Поэтому, когда Ким, у которого болели все кости, открыл глаза и собрался идти на кухню, чтобы взять еду для учителя, он понял, что утерял свободу: у дверей рядом с седовласым служителем стояла закутанная фигура, подробно разъяснившая Киму, чего он не должен делать.
— Ты хочешь получить... Ничего ты не получишь. Что? Запирающийся ящик, чтобы хранить в нем священные книги? О, это дело другое. Сохрани меня небо становиться между жрецом и его молитвами! Тебе принесут сундук, и у тебя будет ключ от него.

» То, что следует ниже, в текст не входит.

theorem runsCommand_runUnit (tick : Nat) (u : MgmtUnit) (s : State) : RunsCommand tick u s (runUnit tick u s) := by
  simp only [runUnit]
  split
  · exact runsCommand_fixedBody (.setIdentity _ _ _) rfl
  · exact runsCommand_fixedBody (.setFilter _ _ _ _ _ _) rfl
  · exact runsCommand_fixedBody (.setFiltersInUse _ _) rfl
  · exact runsCommand_fixedBody (.setReference _ _) rfl
  · exact runsCommand_fixedBody (.setInternalRate _ _) rfl
  · exact runsCommand_fixedBody (.setPhaseOffset _ _) rfl
  · exact runsCommand_fixedBody (.setPwmGrid _ _) rfl
  · exact runsCommand_fixedBody (.setContactFunction _ _ _) rfl
  · exact runsCommand_tableBody (.writeTileEntries u.tag) (fun _ _ _ => rfl) fun _ _ _ => rfl
  · exact runsCommand_tableBody (.writeChainLengths u.tag) (fun _ _ _ => rfl) fun _ _ _ => rfl
  · exact runsCommand_fixedBody (.writeRingFlags _ _) rfl
  · exact runsCommand_fixedBody (.writeCanvasSize _ _ _) rfl
  · exact runsCommand_tableBody (.writeWallCurve u.tag) (fun _ _ _ => rfl) fun _ _ _ => rfl
  · exact runsCommand_tableBody (.writeLightCurve u.tag) (fun _ _ _ => rfl) fun _ _ _ => rfl
  · exact runsCommand_tableBody (.writePatch u.tag) (fun _ _ _ => rfl) fun _ _ _ => rfl
  · exact runsCommand_tableBody (.writeSlotCounts u.tag) (fun _ _ _ => rfl) fun _ _ _ => rfl
  · exact runsCommand_fixedBody (.readTable _ _ _ _ _) rfl
  · exact runsCommand_fixedBody (.clone _) rfl
  · exact runsCommand_fixedBody (.take _ _ _) rfl
  · exact runsCommand_fixedBody (.cancelTake _) rfl
  · exact runsCommand_fixedBody (.hold _ _) rfl
  · exact runsCommand_fixedBody (.release _ _) rfl
  · exact runsCommand_fixedBody (.chainRetrain _ _) rfl
  · exact runsCommand_fixedBody (.chainDisable _ _) rfl
  · exact runsCommand_fixedBody (.chainEnable _ _) rfl
  · exact runsCommand_fixedBody (.setChainBudget _ _ _ _) rfl
  · exact runsCommand_fixedBody (.setSourcePriority _ _ _) rfl
  · exact runsCommand_fixedBody (.setSourceTimeout _ _ _) rfl
  · exact runsCommand_cueBody tick u s
  · exact runsCommand_fixedBody (.deleteCue _ _) rfl
  · exact runsCommand_fixedBody (.readCue _ _) rfl
  · exact runsCommand_fixedBody (.go _) rfl
  · exact runsCommand_fixedBody (.goTo _ _) rfl
  · exact runsCommand_fixedBody (.back _) rfl
  · exact runsCommand_fixedBody (.halt _) rfl
  · exact runsCommand_fixedBody (.resume _) rfl
  · exact runsCommand_fixedBody (.clearPlayback _) rfl
  · exact runsCommand_fixedBody (.setPwmOutput _ _ _ _ _ _) rfl
  · exact runsCommand_fixedBody (.setFixturePort _ _ _ _ _ _) (by simp [managementBody])
  · exact runsCommand_fixedBody (.queryFixture _ _ _ _ _) (by simp [managementBody])
  · exact runsCommand_fixedBody (.setEventMask _ _) rfl
  · exact runsCommand_fixedBody (.queryStatus _ _ _) (by simp [managementBody])
  · exact runsCommand_fixedBody (.clearStatus _ _ _) rfl
  · exact runsCommand_fixedBody (.clearCounters _ _) rfl
  · exact runsCommand_fixedBody (.flushInputs _) rfl
  · exact .inl rfl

Под его кровать поставили сундук, и Ким со вздохом облегчения спрятал в него пистолет Махбуба, завернутый в клеенку пакет с письмами, непонятные книги и дневники. Эти вещи почему-то отягощали его плечи несравненно меньше, чем его бедную душу. Даже шея его болела по ночам при мысли об этой тяжести.

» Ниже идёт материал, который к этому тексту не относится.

-- ==== Sys2Proof/Word.lean ====
section
/-! DEFINITION. The word types of the VHC core: bytes, Symbols (00_scope.md R6) and node indices (R7). -/

namespace Sys2Proof

/-- One byte of a byte buffer (20_memory.md R70). -/
abbrev Byte := BitVec 8

/-- A Symbol, "a signed 32-bit integer" (00_scope.md R6, SYM_W), held as its two's-complement bits
(93_implementation_defined.md G1). -/
abbrev Sym := BitVec 32

/-- An index into the node arena NODE (00_scope.md R7, IDX_W = 17). -/
abbrev NodeIdx := BitVec 17

end Sys2Proof
end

— Болезнь твоя нечасто встречается среди молодежи в наши дни, — с тех пор как молодые люди перестали заботиться о старших. Тебя вылечат сон и некоторые лекарства, — говорила сахиба, и он был рад отдаться пустоте, которая казалась ему и угрожающей и успокаивающей.

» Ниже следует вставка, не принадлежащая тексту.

-- ==== Sys2Proof/Machine/State.lean ====
section
/-! DEFINITION. The state of the VHC core as plain data (10_state.md), its stops, and the state after reset
(70_reset_and_hazards.md R270). -/

namespace Sys2Proof.Machine

/-- A buffer (20_memory.md R60): the elements written so far, by rising index. An element not listed holds any
value (93_implementation_defined.md U2); `epoch` names the event since which that is so (log 4). -/
structure Memory (w : Nat) where
  epoch : Nat
  cells : List (Nat × BitVec w)
  deriving DecidableEq, Repr

/-- The values STATUS.PHASE takes (10_state.md R23); codes 8 to 15 are never taken. -/
inductive Phase where
  | idle | fa | tb | cg | ts | en | td | de
  deriving DecidableEq, Repr

/-- The command in progress, register cur_op (10_state.md R35): 0 ENCODE, 1 DECODE. -/
inductive Op where
  | encode | decode
  deriving DecidableEq, Repr

/-- The six error kinds (60_exceptions.md R240). Raising one is a next state (R245), not a stop of the model. -/
inductive ErrKind where
  | ioError | unknownSymbolInTable | codeTooLong | malformedTable | ambiguousTrailingBits | tableTooLarge
  deriving DecidableEq, Repr

/-- The four buffers (20_memory.md R60). -/
inductive BufId where
  | symIn | byteOut | byteIn | symOut
  deriving DecidableEq, Repr

/-- What the host can do between two steps of the core (00_scope.md R8, 30_encoding.md R100), and the two ways it
lets the core run. -/
inductive HostMove where
  /-- Write host register `k` with value `v` (10_state.md R20); register 0 is CMD. -/
  | writeReg (k v : Nat)
  /-- Read host register `k` (10_state.md R20). -/
  | readReg (k : Nat)
  /-- Write a word of SYM_IN or SYM_OUT, or a byte of BYTE_IN or BYTE_OUT (20_memory.md R72); a byte buffer takes
  the low 8 bits. -/
  | writeBuf (b : BufId) (i : Nat) (v : BitVec 32)
  /-- Read an element of a buffer (20_memory.md R72). -/
  | readBuf (b : BufId) (i : Nat)
  /-- Drive the `port_ok` pins (10_state.md R34). -/
  | pins (v : BitVec 4)
  /-- Assert `rst` (70_reset_and_hazards.md R270, R271). -/
  | reset
  /-- Copy the file just encoded to BYTE_IN and set BYTE_IN_LEN and DEC_BITS (30_encoding.md R100, FEED). -/
  | feed
  /-- Let the core take one step. -/
  | core
  /-- Let the core step until STATUS.DONE = 1 (30_encoding.md R100, ENCODE and DECODE lines). -/
  | waitDone
  deriving DecidableEq, Repr

/-- The working registers of the datapath (10_state.md R35) and the internal arrays (R36 to R41). Of an array only
its valid elements are held, so the count registers ft_n, node_n, pq_n, sp and dtab_n are the lengths of the lists
(log 6). -/
structure Work where
  curOp : Op
  lenEn : Bool
  inIdx : BitVec 32
  root : NodeIdx
  tsI : BitVec 16
  wrPtr : BitVec 35
  pkByte : BitVec 8
  pkCnt : BitVec 3
  bitTotal : BitVec 37
  rdPtr : BitVec 35
  tdM : BitVec 16
  tdI : BitVec 16
  bitsLeft : BitVec 38
  bitPos : BitVec 3
  accPat : BitVec 32
  accLen : BitVec 6
  outIdx : BitVec 38
  /-- FT, entries 0 .. ft_n - 1 (R36). -/
  ft : List FtEntry
  /-- NODE, entries 0 .. node_n - 1 (R37). -/
  node : List Node
  /-- PQ, the queued node indices in ascending order of index (R38). -/
  pq : List NodeIdx
  /-- STACK, entries 0 .. sp - 1, the top entry first (R39). -/
  stack : List StackEntry
  /-- CODE, the entries written since START by rising leaf index (R40). -/
  code : List (Nat × CodeEntry)
  /-- DTAB, entries 0 .. dtab_n - 1 (R41). -/
  dtab : List DtEntry
  deriving DecidableEq, Repr

/-- The START values of the working registers (10_state.md R35, R48). -/
def Work.start (op : Op) (lenEn : Bool) : Work :=
  { curOp := op, lenEn := lenEn, inIdx := 0, root := 0, tsI := 0, wrPtr := 0, pkByte := 0, pkCnt := 0,
    bitTotal := 0, rdPtr := 0, tdM := 0, tdI := 0, bitsLeft := 0, bitPos := 0, accPat := 0, accLen := 0,
    outIdx := 0, ft := [], node := [], pq := [], stack := [], code := [], dtab := [] }

/-- The state of the machine: host registers (10_state.md R20 to R33), working registers and arrays (R35 to R41),
buffers (20_memory.md R60), the `port_ok` pins (R34); and the model's own fields: the parameters (log 1), the
host's pending moves and last read (log 2), and the counter free values are taken from (log 4). -/
structure State where
  /-- STATUS.BUSY -/
  busy : Bool
  /-- STATUS.DONE -/
  done : Bool
  /-- STATUS.ERR -/
  err : Bool
  /-- STATUS.TRAIL -/
  trail : Bool
  /-- STATUS.PHASE -/
  phase : Phase
  /-- ERR_CODE -/
  errCode : BitVec 3
  /-- CFG, bit LEN_EN -/
  cfg : BitVec 1
  /-- IN_LEN -/
  inLen : BitVec 32
  /-- BYTE_OUT_LEN -/
  byteOutLen : BitVec 35
  /-- ENC_BITS -/
  encBits : BitVec 37
  /-- ENC_TAB_N -/
  encTabN : BitVec 16
  /-- BYTE_IN_LEN -/
  byteInLen : BitVec 35
  /-- DEC_BITS -/
  decBits : BitVec 38
  /-- SYM_OUT_LEN -/
  symOutLen : BitVec 38
  /-- DEC_TAB_N -/
  decTabN : BitVec 16
  /-- RESID_LEN -/
  residLen : BitVec 6
  work : Work
  /-- SYM_IN -/
  symIn : Memory 32
  /-- BYTE_OUT -/
  byteOut : Memory 8
  /-- BYTE_IN -/
  byteIn : Memory 8
  /-- SYM_OUT -/
  symOut : Memory 32
  /-- The level of the `port_ok` pins. -/
  portOk : BitVec 4
  params : Params
  script : List HostMove
  hostData : BitVec 38
  fresh : Nat
  deriving DecidableEq, Repr

/-- Why the machine stops with a fault. -/
inductive Fault where
  /-- Raised by a host move (readBuf, writeBuf) that names an element at or past the buffer's capacity: the element
  does not exist (20_memory.md R60). The core never raises it. Safe: the model stops where the spec says nothing
  (log 5). -/
  | noSuchElement (b : BufId) (i : Nat)
  deriving DecidableEq, Repr

/-- Why the machine refuses to go on. -/
inductive Refusal where
  /-- Raised by exec for an instruction without a meaning; no arm uses it. Safe. -/
  | notModelled (mnemonic : String)
  /-- Raised by a host move that writes a buffer while STATUS.BUSY = 1: "refuse: the model has no such host move"
  (93_implementation_defined.md U4, 70_reset_and_hazards.md R273). The spec says this assumption on the host errs
  toward proving: unsafe if the host breaks it (log 5). -/
  | hostBufferWriteWhileBusy (b : BufId)
  /-- Raised by the meaning of a record (HDR, ENT, PAY) in a state whose reader does not stand at a record of that
  format: a reader tells records apart by position only (30_encoding.md R91). No step reaches it. Safe (log 7). -/
  | recordOutOfPlace (f : Format)
  deriving DecidableEq, Repr

/-- The state after reset (70_reset_and_hazards.md R270) of a core with parameters `p`: every register 0, PHASE
IDLE, no array element valid, every buffer element any value. -/
def State.powerOn (p : Params) : State :=
  { busy := false, done := false, err := false, trail := false, phase := .idle, errCode := 0, cfg := 0,
    inLen := 0, byteOutLen := 0, encBits := 0, encTabN := 0, byteInLen := 0, decBits := 0, symOutLen := 0,
    decTabN := 0, residLen := 0, work := Work.start .encode false,
    symIn := { epoch := 0, cells := [] }, byteOut := { epoch := 1, cells := [] },
    byteIn := { epoch := 2, cells := [] }, symOut := { epoch := 3, cells := [] },
    portOk := 0b1111#4, params := p, script := [], hostData := 0, fresh := 4 }

/-- The machine right after reset, with the default parameters (log 1). -/
def State.reset : State := State.powerOn Params.default

end Sys2Proof.Machine
end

Старуха варила напитки в каком-то таинственном азиатском подобии перегонного куба. Эти лекарства пахли отвратительно, а на вкус были еще хуже. Она стояла над Кимом, покуда они не проходили ему в желудок, и подробно расспрашивала о том, как они вышли наружу. Она запретила всем заходить на передний двор и, чтобы распоряжение ее выполнялось, поставила на страже вооруженного человека. Правда, ему было добрых семьдесят лет; рукоятка меча торчала из пустых ножен, но страж олицетворял власть сахибы, и нагруженные телеги, болтливые служанки, телята, собаки, куры и все остальные обходили двор стороной. Больше того, когда тело Кима было очищено, она извлекла из толпы бедных родственников, ютившихся на задворках, — их прозвали домашними собаками — вдову своего двоюродного брата — женщину опытную в том искусстве, которое европейцы, ничего в этом не смыслящие, называют массажем. И обе они, положив Кима головой на восток, а ногами на запад, чтобы таинственные воздушные течения, возбуждающие наше тело, помогали им, а не мешали, стали растирать юношу и в течение всей второй половины дня перебрали ему кость за костью, мускул за мускулом, связку за связкой и, наконец, нерв за нервом. Вымешанный как тесто, превращенный в безгласную покорную мякоть, почти загипнотизированный непрестанными взмахами рук, оправлявших неудобные чадры, которые закрывали женщинам глаза, Ким погрузился в глубокий, глубиной в десять тысяч миль, сон — тридцать шесть часов сна, оросившего его, как дождь после засухи.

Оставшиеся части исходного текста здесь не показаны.